Wie dieser Weg ausgesehen hat, macht sie den Leserinnen und Lesern deutlich, die – hoffentlich – auch immer neugieriger werden. So lernen wir die drei Frauen jeweils abwechselnd kennen, und ihre ersten Schreibversuche, ihre ersten Liebesgeschichten oder ihre ersten Auseinandersetzungen mit dem Literaturbetrieb in der DDR. Carolin Würfel betrachtet diese ›drei Ikonen der DDR‹ mit einer ganz persönlichen Note.
Die Werke dieser drei Autorinnen standen im Bücherregal ihrer Mutter. Carolin Würfel ist damit sozusagen groß geworden und das macht das Lesen ihres Buches so lesenswert, sie belehrt nicht, sondern schreibt sehr persönlich. Alle drei sind um das Jahr 1930 geboren, standen eng oder weniger eng in Kontakt miteinander, aber Christa Wolf war diejenige, die sowohl zu Brigitte Reimann als auch Maxie Wander engen Kontakt pflegte und beide bis zu ihrem frühen Tod 1973 und 1977 begleitete. Warum fanden diese drei Frauen zueinander? Sicher, ihr gemeinsamer Traum vom Sozialismus spielte eine Rolle. »Träumen vom Sozialismus – da wird der politische Begriff mit einem Mal zu einem Zeichen von etwas Begehrenswertem.

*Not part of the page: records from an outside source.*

theorem State.closeOn_later {r' : State} (s : State) (p : Nat → Bool) (h' : r'.Later s) :
    r'.Later (State.closeOn s p) := by
  delta State.closeOn
  repeat' first
    | with_reducible assumption
    | (extract_lets +onlyGivenNames t; refine via (?_ : State.Later r' t) (fun ht => ?_); subst t; rotate_left; clear_value t)
    | (extract_lets +onlyGivenNames t; have hf : State → State := t; clear hf; subst t; dsimp -zeta only)
    | (extract_lets +onlyGivenNames t; clear_value t)
    | simp -zeta only [State.later_mk]
    | with_reducible refine State.later_ite (fun _ => ?_) (fun _ => ?_)
    | split
    | (intro _ _; try dsimp -zeta only)

theorem State.abortCe_later {r' : State} (s : State) (ce hung : Nat) (h' : r'.Later s) :
    r'.Later (State.abortCe s ce hung) := by
  delta State.abortCe
  repeat' first
    | with_reducible assumption
    | (extract_lets +onlyGivenNames t; refine via (?_ : State.Later r' t) (fun ht => ?_); subst t; rotate_left; clear_value t)
    | (extract_lets +onlyGivenNames t; refine via (?_ : LaterSnd r' t) (fun ht => ?_); subst t; rotate_left; clear_value t)
    | (extract_lets +onlyGivenNames t; refine via (?_ : LaterFst r' t) (fun ht => ?_); subst t; rotate_left; clear_value t)
    | (extract_lets +onlyGivenNames t; have hf : State → State := t; clear hf; subst t; dsimp -zeta only)
    | (extract_lets +onlyGivenNames t; clear_value t)
    | with_reducible (first | apply State.voidWordline_later | apply State.writeInflight_later)
    | with_reducible refine State.later_foldl (fun _ _ _ => ?_) _ ?_
    | with_reducible refine laterSnd_foldl (fun _ _ _ => ?_) _ ?_
    | with_reducible refine laterFst_foldl (fun _ _ _ => ?_) _ ?_
    | simp -zeta only [State.later_mk]
    | with_reducible refine State.later_ite (fun _ => ?_) (fun _ => ?_)
    | split
    | with_reducible apply laterSnd_mk
    | with_reducible apply laterFst_mk
    | with_reducible refine State.later_of_snd ?_
    | with_reducible refine LaterSnd.here ?_ (by assumption)
    | with_reducible refine State.later_of_fst ?_
    | with_reducible refine LaterFst.here ?_ (by assumption)
    | (intro _ _; try dsimp -zeta only)

theorem State.lunsLost_later {r' : State} (s : State) (p : Nat → Bool) (h' : r'.Later s) :
    r'.Later (State.lunsLost s p) := by
  delta State.lunsLost
  repeat' first
    | with_reducible assumption
    | (extract_lets +onlyGivenNames t; refine via (?_ : State.Later r' t) (fun ht => ?_); subst t; rotate_left; clear_value t)
    | (extract_lets +onlyGivenNames t; refine via (?_ : LaterSnd r' t) (fun ht => ?_); subst t; rotate_left; clear_value t)
    | (extract_lets +onlyGivenNames t; refine via (?_ : LaterFst r' t) (fun ht => ?_); subst t; rotate_left; clear_value t)
    | (extract_lets +onlyGivenNames t; have hf : State → State := t; clear hf; subst t; dsimp -zeta only)
    | (extract_lets +onlyGivenNames t; clear_value t)
    | with_reducible (first | apply State.closeOn_later | apply State.flashGoOn_later | apply State.mustOpen_later | apply State.rebuildAt_later | apply State.undoPlaced_later | apply State.writeSbRecord_later)
    | with_reducible refine State.later_foldl (fun _ _ _ => ?_) _ ?_
    | with_reducible refine laterSnd_foldl (fun _ _ _ => ?_) _ ?_
    | with_reducible refine laterFst_foldl (fun _ _ _ => ?_) _ ?_
    | simp -zeta only [State.later_mk]
    | with_reducible refine State.later_ite (fun _ => ?_) (fun _ => ?_)
    | split
    | with_reducible apply laterSnd_mk
    | with_reducible apply laterFst_mk
    | with_reducible refine State.later_of_snd ?_
    | with_reducible refine LaterSnd.here ?_ (by assumption)
    | with_reducible refine State.later_of_fst ?_
    | with_reducible refine LaterFst.here ?_ (by assumption)
    | (intro _ _; try dsimp -zeta only)

theorem State.lunReady_later {r' : State} (s : State) (lun : Nat) (h' : r'.Later s) :
    r'.Later (State.lunReady s lun) := by
  delta State.lunReady
  repeat' first
    | with_reducible assumption
    | (extract_lets +onlyGivenNames t; refine via (?_ : State.Later r' t) (fun ht => ?_); subst t; rotate_left; clear_value t)
    | (extract_lets +onlyGivenNames t; refine via (?_ : LaterSnd r' t) (fun ht => ?_); subst t; rotate_left; clear_value t)
    | (extract_lets +onlyGivenNames t; refine via (?_ : LaterFst r' t) (fun ht => ?_); subst t; rotate_left; clear_value t)
    | (extract_lets +onlyGivenNames t; have hf : State → State := t; clear hf; subst t; dsimp -zeta only)
    | (extract_lets +onlyGivenNames t; clear_value t)
    | with_reducible apply State.setFlag_later
    | with_reducible refine State.later_foldl (fun _ _ _ => ?_) _ ?_
    | with_reducible refine laterSnd_foldl (fun _ _ _ => ?_) _ ?_
    | with_reducible refine laterFst_foldl (fun _ _ _ => ?_) _ ?_
    | simp -zeta only [State.later_mk]
    | with_reducible refine State.later_ite (fun _ => ?_) (fun _ => ?_)
    | split
    | with_reducible apply laterSnd_mk
    | with_reducible apply laterFst_mk
    | with_reducible refine State.later_of_snd ?_
    | with_reducible refine LaterSnd.here ?_ (by assumption)
    | with_reducible refine State.later_of_fst ?_
    | with_reducible refine LaterFst.here ?_ (by assumption)
    | (intro _ _; try dsimp -zeta only)

end Sys2Proof.Machine
end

Zu etwas Schönem, das es nicht gibt, weshalb man davon träumen muss. Oder immerhin davon träumen darf.« Quelle. Aber auch das Thema Frauenemanzipation hat die drei miteinander verbunden.
Maxie Wander, in Wien in einer kommunistischen Familie aufgewachsen und freiwillig mit ihrem Mann Fred Wander in die DDR gezogen, ist mit ihrem Buch ›Guten Morgen, du Schöne‹ im Osten wie im Westen schlagartig berühmt geworden. Sie porträtierte Frauen unterschiedlicher Herkunft und Bildung in ihrem Alltag und mit ihren Hoffnungen. »Schon in ihrer Vorbemerkung hatte Wander klargemacht, dass das Ziel nicht eine ›Emanzipation gegen die Männer‹ sein kann, sondern eine Emanzipation ›in der Auseinandersetzung mit ihnen‹ sein muss.« (S. 244).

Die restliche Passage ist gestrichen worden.